PROBLEM TO SOLVE
Find the line holding "hb, IsAlu.mul.exec_of_ge_left, IsAlu.mul.exec_of_ge_right⟩" in the entries below. Give it again exactly, along with every line after it up to and including the line holding "between results -/".

(DATA FOR THE TASK begins)

/-- Behind a good destination index a source index of 8 or more faults (D6, D15). -/
theorem exec_of_ge_right (h : IsAlu a b i f) (ha : a.toNat < 8) (hb : 8 ≤ b.toNat) :
    exec i s = .next (s.raise (.outOfBounds .reg b.toNat)) :=
  exec_eq_raise (by rw [instrFault_of_two h.regOperands_eq, if_neg (Nat.not_le.mpr ha), if_pos hb])

/-- With two good indices only the instruction's own fault can be due. -/
theorem instrFault_of_lt (h : IsAlu a b i f) (ha : a.toNat < 8) (hb : b.toNat < 8) : s.instrFault i = s.ownFault i := by
  rw [instrFault_of_two h.regOperands_eq, if_neg (Nat.not_le.mpr ha), if_neg (Nat.not_le.mpr hb)]

/-- With two good indices and no fault of its own the instruction writes the result to the destination and advances. -/
theorem exec_eq_advance (h : IsAlu a b i f) (hown : s.ownFault i = none) (ha : a.toNat < 8) (hb : b.toNat < 8) :
    exec i s = .next ((s.setReg ⟨a.toNat, ha⟩ (f (s.reg ⟨a.toNat, ha⟩) (s.reg ⟨b.toNat, hb⟩))).advance i.opcode) :=
  exec_eq_effect ((h.instrFault_of_lt ha hb).trans hown) (h.effect_iff.mpr ⟨ha, hb, rfl⟩)

/-- The same state as an update of `s`: the destination register and `pc + 3`, nothing else. -/
theorem exec_of_lt (h : IsAlu a b i f) (hown : s.ownFault i = none) (ha : a.toNat < 8) (hb : b.toNat < 8) :
    exec i s = .next { s with
      x := s.x.set a.toNat (f (s.reg ⟨a.toNat, ha⟩) (s.reg ⟨b.toNat, hb⟩)) ha
      pc := s.pc + 3 } := by
  rw [h.exec_eq_advance hown ha hb, State.advance, h.operandCount_opcode]
  rfl

/-- What the destination reads as afterwards. -/
theorem exists_exec_reg (h : IsAlu a b i f) (hown : s.ownFault i = none) (ha : a.toNat < 8) (hb : b.toNat < 8) {v : Byte}
    (hv : f (s.reg ⟨a.toNat, ha⟩) (s.reg ⟨b.toNat, hb⟩) = v) :
    ∃ t, exec i s = .next t ∧ t.reg ⟨a.toNat, ha⟩ = v :=
  ⟨_, h.exec_eq_advance hown ha hb, by rw [State.advance_reg, State.setReg_reg_same, hv]⟩

end IsAlu

/-- With a good source index DIV's own fault is the zero divisor (R155). -/
theorem ownFault_div {a b : Byte} {s : State} (hb : b.toNat < 8) :
    s.ownFault (.div a b) = if s.reg ⟨b.toNat, hb⟩ = 0 then some (.divisionByZero s.pc) else none := by
  have hget : s.x[b.toNat]? = some (s.reg ⟨b.toNat, hb⟩) := Vector.getElem?_eq_getElem hb
  simp only [State.ownFault, hget, Option.some.injEq]

/-! ## The results as arithmetic on the operands' values -/

/-- An integer narrows to the byte of any natural number it is congruent to (R7). -/
theorem trunc8_eq_ofNat {v : Int} {n : Nat} (h : v % 256 = n % 256) : trunc8 v = BitVec.ofNat 8 (n % 256) := by
  have hv := trunc8_toNat v
  apply BitVec.eq_of_toNat_eq
  rw [BitVec.toNat_ofNat]
  omega

theorem aluAdd_eq (va vb : Byte) : aluAdd va vb = BitVec.ofNat 8 ((va.toNat + vb.toNat) % 256) :=
  trunc8_eq_ofNat (by push_cast; rfl)

/-- The added 256 keeps the difference a natural number. -/
theorem aluSub_eq (va vb : Byte) : aluSub va vb = BitVec.ofNat 8 ((256 + va.toNat - vb.toNat) % 256) :=
  trunc8_eq_ofNat (by have := vb.isLt; omega)

theorem aluMul_eq (va vb : Byte) : aluMul va vb = BitVec.ofNat 8 (va.toNat * vb.toNat % 256) :=
  trunc8_eq_ofNat (by push_cast; rfl)

theorem aluShl_eq (va vb : Byte) : aluShl va vb = BitVec.ofNat 8 (va.toNat * 2 ^ vb.toNat % 256) :=
  trunc8_eq_ofNat (by push_cast; rfl)

theorem aluXor_eq (va vb : Byte) : aluXor va vb = BitVec.ofFnLE fun k : Fin 8 => va[k] != vb[k] := by
  ext k hk
  simp [aluXor]

theorem aluDiv_toNat (va vb : Byte) : (aluDiv va vb).toNat = va.toNat / vb.toNat := by
  have hle : va.toNat / vb.toNat ≤ va.toNat := Nat.div_le_self _ _
  rw [aluDiv, BitVec.toNat_ofNat, Nat.mod_eq_of_lt (hle.trans_lt va.isLt)]

/-- The quotient times the divisor is a byte again, so the product is not truncated. -/
theorem aluMul_aluDiv_toNat (va vb : Byte) : (aluMul (aluDiv va vb) vb).toNat = va.toNat / vb.toNat * vb.toNat := by
  have hle : va.toNat / vb.toNat * vb.toNat ≤ va.toNat := Nat.div_mul_le_self _ _
  rw [aluMul_eq, aluDiv_toNat, BitVec.toNat_ofNat, Nat.mod_mod, Nat.mod_eq_of_lt (hle.trans_lt va.isLt)]

theorem aluSub_self (v : Byte) : aluSub v v = 0 := by
  rw [aluSub, Int.sub_self]
  rfl

theorem aluDiv_self {v : Byte} (hv : v ≠ 0) : aluDiv v v = 1 := by
  have hpos : 0 < v.toNat := BitVec.toNat_pos_of_ne_zero hv
  rw [aluDiv, Nat.div_self hpos]
  rfl

/-- A power of two above the value leaves nothing of it. -/
theorem aluShr_eq_zero {va vb : Byte} (h : va.toNat < 2 ^ vb.toNat) : aluShr va vb = 0 := by
  rw [aluShr, Nat.div_eq_of_lt h]
  rfl

/-- An amount of 8 or more makes the power a multiple of 256 (D10). -/
theorem aluShl_eq_zero (va : Byte) {vb : Byte} (h : 8 ≤ vb.toNat) : aluShl va vb = 0 := by
  have hdvd : 256 ∣ va.toNat * 2 ^ vb.toNat := (Nat.pow_dvd_pow 2 h).mul_left _
  rw [aluShl_eq, Nat.mod_eq_zero_of_dvd hdvd]
  rfl

/-! ## One instruction -/

/-- Settles O24: the exact sum is what the model narrows. -/
theorem addWritesSumModulo256 : Obligations.AddWritesSumModulo256 := fun _ _ _ =>
  ⟨rfl, fun ha hb => aluAdd_eq _ _ ▸ IsAlu.add.exec_of_lt rfl ha hb, IsAlu.add.exec_of_ge_left, IsAlu.add.exec_of_ge_right⟩

/-- Settles O25: the integer difference is congruent to the natural one. -/
theorem subWritesDifferenceModulo256 : Obligations.SubWritesDifferenceModulo256 := fun _ _ _ =>
  ⟨rfl, fun ha hb => aluSub_eq _ _ ▸ IsAlu.sub.exec_of_lt rfl ha hb, IsAlu.sub.exec_of_ge_left, IsAlu.sub.exec_of_ge_right⟩

/-- Settles O26: the exact product is what the model narrows. -/
theorem mulWritesProductModulo256 : Obligations.MulWritesProductModulo256 := fun _ _ _ =>
  ⟨rfl, fun ha hb => aluMul_eq _ _ ▸ IsAlu.mul.exec_of_lt rfl ha hb, IsAlu.mul.exec_of_ge_left, IsAlu.mul.exec_of_ge_right⟩

/-- Settles O27: with good indices the zero divisor is the one fault DIV can be due, and it decides which case happens. -/
theorem divWritesTruncatedQuotient : Obligations.DivWritesTruncatedQuotient := by
  refine fun a b s => ⟨rfl, fun ha hb hne => ?_, fun ha hb hz => ?_, IsAlu.div.exec_of_ge_left, IsAlu.div.exec_of_ge_right⟩
  · exact IsAlu.div.exec_of_lt ((ownFault_div hb).trans (if_neg hne)) ha hb
  · exact exec_eq_raise ((IsAlu.div.instrFault_of_lt ha hb).trans ((ownFault_div hb).trans (if_pos hz)))

/-- Settles O28: the bits of the word XOR. -/
theorem xorWritesBitwiseDifference : Obligations.XorWritesBitwiseDifference := fun _ _ _ =>
  ⟨rfl, fun ha hb => aluXor_eq _ _ ▸ IsAlu.xor.exec_of_lt rfl ha hb, IsAlu.xor.exec_of_ge_left, IsAlu.xor.exec_of_ge_right⟩

/-- Settles O29: the exact product with the power is what the model narrows. -/
theorem shlWritesTruncatedPower : Obligations.ShlWritesTruncatedPower := fun _ _ _ =>
  ⟨rfl, fun ha hb => aluShl_eq _ _ ▸ IsAlu.shl.exec_of_lt rfl ha hb, IsAlu.shl.exec_of_ge_left, IsAlu.shl.exec_of_ge_right⟩

/-- Settles O30: the quotient by the power is the model's own result. -/
theorem shrWritesLogicalQuotient : Obligations.ShrWritesLogicalQuotient := fun _ _ _ =>
  ⟨rfl, IsAlu.shr.exec_of_lt rfl, IsAlu.shr.exec_of_ge_left, IsAlu.shr.exec_of_ge_right⟩

/-! ## Laws between results -/

/-- Settles O46: the divisor's register survives DIV, so the destination ends as `va / vb * vb`, which falls short of `va` by
the remainder. -/
theorem divideThenMultiplyBounds : Obligations.DivideThenMultiplyBounds := by
  intro s a b ha hb hab hne
  have hreg : (⟨b.toNat, hb⟩ : Fin 8) ≠ ⟨a.toNat, ha⟩ := fun h => hab (BitVec.eq_of_toNat_eq (Fin.mk.inj h).symm)
  have hdiv := IsAlu.div.exec_eq_advance ((ownFault_div hb).trans (if_neg hne)) ha hb
  refine ⟨_, _, hdiv, IsAlu.mul.exec_eq_advance rfl ha hb, ?_⟩
  simp only [State.advance_reg, State.setReg_reg_same, State.setReg_reg_other _ _ hreg]
  rw [← BitVec.toNat_inj, aluMul_aluDiv_toNat, ← Nat.dvd_iff_div_mul_eq]
  refine ⟨Nat.div_mul_le_self _ _, ?_, Iff.rfl⟩
  rw [← Nat.mod_eq_sub_div_mul]
  exact Nat.mod_lt _ (BitVec.toNat_pos_of_ne_zero hne)

/-- Settles O47: the result of each operation on a value and itself; SHR's amount exceeds the value's length in bits. -/
theorem selfOperandResults : Obligations.SelfOperandResults := fun _ _ ha =>
  ⟨IsAlu.xor.exists_exec_reg rfl ha ha BitVec.xor_self,
    IsAlu.sub.exists_exec_reg rfl ha ha (aluSub_self _),
    IsAlu.shr.exists_exec_reg rfl ha ha (aluShr_eq_zero Nat.lt_two_pow_self),
    fun hne => IsAlu.div.exists_exec_reg ((ownFault_div ha).trans (if_neg hne)) ha ha (aluDiv_self hne)⟩

/-- Settles O48: from 8 on the power reaches 256, above every byte. -/
theorem largeShiftsClear : Obligations.LargeShiftsClear := by
  intro s a b ha hb hge
  have hlt : (s.reg ⟨a.toNat, ha⟩).toNat < 2 ^ (s.reg ⟨b.toNat, hb⟩).toNat :=
    (s.reg ⟨a.toNat, ha⟩).isLt.trans_le (Nat.pow_le_pow_right Nat.two_pos hge)
  exact ⟨IsAlu.shl.exists_exec_reg rfl ha hb (aluShl_eq_zero _ hge),
    IsAlu.shr.exists_exec_reg rfl ha hb (aluShr_eq_zero hlt)⟩

end Sys2Proof.Machine

/-! # The load, print and halt family (42_load_print_halt.md): LDI, PRN and HLT -/

namespace Sys2Proof.Machine

/-! ## LDI and PRN on a good and on a bad register operand -/

/-- An instruction whose one register operand is 8 or more takes the index fault (D6). -/
theorem exec_of_one_ge {i : Instr} {s : State} {a : Byte} (hi : regOperands i = [a]) (ha : 8 ≤ a.toNat) :
    exec i s = .next (s.raise (.outOfBounds .reg a.toNat)) :=
  exec_eq_raise (by rw [instrFault_of_one hi, if_pos ha])

/-- With its one register operand below 8 and no fault of its own an instruction has its effect. -/
theorem exec_of_one_lt {i : Instr} {s t : State} {a : Byte} (hi : regOperands i = [a]) (hown : s.ownFault i = none)
    (ha : a.toNat < 8) (ht : Effect i s t) : exec i s = .next t :=
  exec_eq_effect (by rw [instrFault_of_one hi, if_neg (Nat.not_le.mpr ha), hown]) ht

/-- LDI with a good index writes the immediate and advances (R120). -/
theorem exec_ldi {a : Byte} (b : Byte) (s : State) (ha : a.toNat < 8) :
    exec (.ldi a b) s = .next ((s.setReg ⟨a.toNat, ha⟩ b).advance opcLdi) :=
  exec_of_one_lt rfl rfl ha ⟨ha, rfl⟩

/-- PRN with a good index emits the register and advances (R121). -/
theorem exec_prn {a : Byte} (s : State) (ha : a.toNat < 8) :
    exec (.prn a) s = .next ((s.emit (s.reg ⟨a.toNat, ha⟩)).advance opcPrn) :=
  exec_of_one_lt rfl rfl ha ⟨ha, rfl⟩

/-- HLT halts whatever the state (R122). -/
theorem exec_hlt (s : State) : exec .hlt s = .next s.halt :=
  exec_eq_effect rfl rfl

/-- Settles O31: the advance past LDI's two operands is `pc + 3`. -/
theorem ldiWritesImmediate : Obligations.LdiWritesImmediate :=
  fun _ b s => ⟨rfl, exec_ldi b s, exec_of_one_ge rfl⟩

/-- Settles O32: the advance past PRN's operand is `pc + 2`. -/
theorem prnAppendsRegister : Obligations.PrnAppendsRegister :=
  fun _ s => ⟨rfl, exec_prn s, exec_of_one_ge rfl⟩

/-! ## What PRN and HLT leave alone -/

/-- Settles O41: a fault is the whole change; completing, PRN wrote the output and advanced, and HLT wrote the status. -/
theorem prnHltFrame : Obligations.PrnHltFrame := by
  intro a i s t hi h
  simp only [List.mem_cons, List.not_mem_nil, or_false] at hi
  rcases hi with rfl | rfl
  case inl =>
    rcases exec_eq_next h with ⟨f, -, rfl⟩ | ⟨-, ha, rfl⟩
    · exact ⟨rfl, fun _ => rfl, rfl, rfl, fun _ => .inr ⟨f, rfl⟩, nofun⟩
    · exact ⟨rfl, fun _ => rfl, rfl, rfl, fun _ => .inl rfl, nofun⟩
  case inr =>
    cases (exec_hlt s).symm.trans h
    exact ⟨rfl, fun _ => rfl, rfl, rfl, nofun, fun _ => ⟨rfl, rfl, rfl⟩⟩

/-! ## Steps -/

/-- Settles O33: a fetched HLT runs, a halted machine has no step, and a fetch past the top faults before it decodes. -/
theorem hltHalts : Obligations.HltHalts := by
  refine ⟨rfl, exec_hlt, fun s hrun hopc => ⟨fun hpc => ⟨?_, ?_⟩, fetchPastTopFaults s hrun⟩⟩
  · have hdec : decode s.irByte s.aByte s.bByte = .ok .hlt := by rw [hopc, decode_hlt]
    exact (step_eq_exec ⟨hrun, hpc⟩ hdec).trans (exec_hlt s)
  · exact (stepExactlyWhileRunning s.halt).2.1 rfl

/-- What the next fetch sees of an LDI with a good index: the machine still runs, three bytes further, the register holds the
immediate, and memory, stack pointer and output are as before (R120). -/
theorem exists_step_ldi {s : State} {a v : Byte} (h : s.CanFetch) (hdec : decode s.irByte s.aByte s.bByte = .ok (.ldi a v))
    (ha : a.toNat < 8) :
    ∃ t, step s = .next t ∧ t.status = .running ∧ t.pc.toNat = s.pc.toNat + 3 ∧ t.reg ⟨a.toNat, ha⟩ = v ∧
      t.mem = s.mem ∧ t.sp = s.sp ∧ t.out = s.out := by
  obtain ⟨hrun, hpc⟩ := h
  exact ⟨_, (step_eq_exec ⟨hrun, hpc⟩ hdec).trans (exec_ldi v s ha), hrun,
    State.advance_pc_toNat (s := s.setReg _ v) hpc (by simp), State.setReg_reg_same s _ v, rfl, rfl, rfl⟩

(DATA FOR THE TASK ends)

WORKED SOLUTION
  ⟨rfl, fun ha hb => aluMul_eq _ _ ▸ IsAlu.mul.exec_of_lt rfl ha hb, IsAlu.mul.exec_of_ge_left, IsAlu.mul.exec_of_ge_right⟩

/-- Settles O27: with good indices the zero divisor is the one fault DIV can be due, and it decides which case happens. -/
theorem divWritesTruncatedQuotient : Obligations.DivWritesTruncatedQuotient := by
  refine fun a b s => ⟨rfl, fun ha hb hne => ?_, fun ha hb hz => ?_, IsAlu.div.exec_of_ge_left, IsAlu.div.exec_of_ge_right⟩
  · exact IsAlu.div.exec_of_lt ((ownFault_div hb).trans (if_neg hne)) ha hb
  · exact exec_eq_raise ((IsAlu.div.instrFault_of_lt ha hb).trans ((ownFault_div hb).trans (if_pos hz)))

/-- Settles O28: the bits of the word XOR. -/
theorem xorWritesBitwiseDifference : Obligations.XorWritesBitwiseDifference := fun _ _ _ =>
  ⟨rfl, fun ha hb => aluXor_eq _ _ ▸ IsAlu.xor.exec_of_lt rfl ha hb, IsAlu.xor.exec_of_ge_left, IsAlu.xor.exec_of_ge_right⟩

/-- Settles O29: the exact product with the power is what the model narrows. -/
theorem shlWritesTruncatedPower : Obligations.ShlWritesTruncatedPower := fun _ _ _ =>
  ⟨rfl, fun ha hb => aluShl_eq _ _ ▸ IsAlu.shl.exec_of_lt rfl ha hb, IsAlu.shl.exec_of_ge_left, IsAlu.shl.exec_of_ge_right⟩

/-- Settles O30: the quotient by the power is the model's own result. -/
theorem shrWritesLogicalQuotient : Obligations.ShrWritesLogicalQuotient := fun _ _ _ =>
  ⟨rfl, IsAlu.shr.exec_of_lt rfl, IsAlu.shr.exec_of_ge_left, IsAlu.shr.exec_of_ge_right⟩

/-! ## Laws between results -/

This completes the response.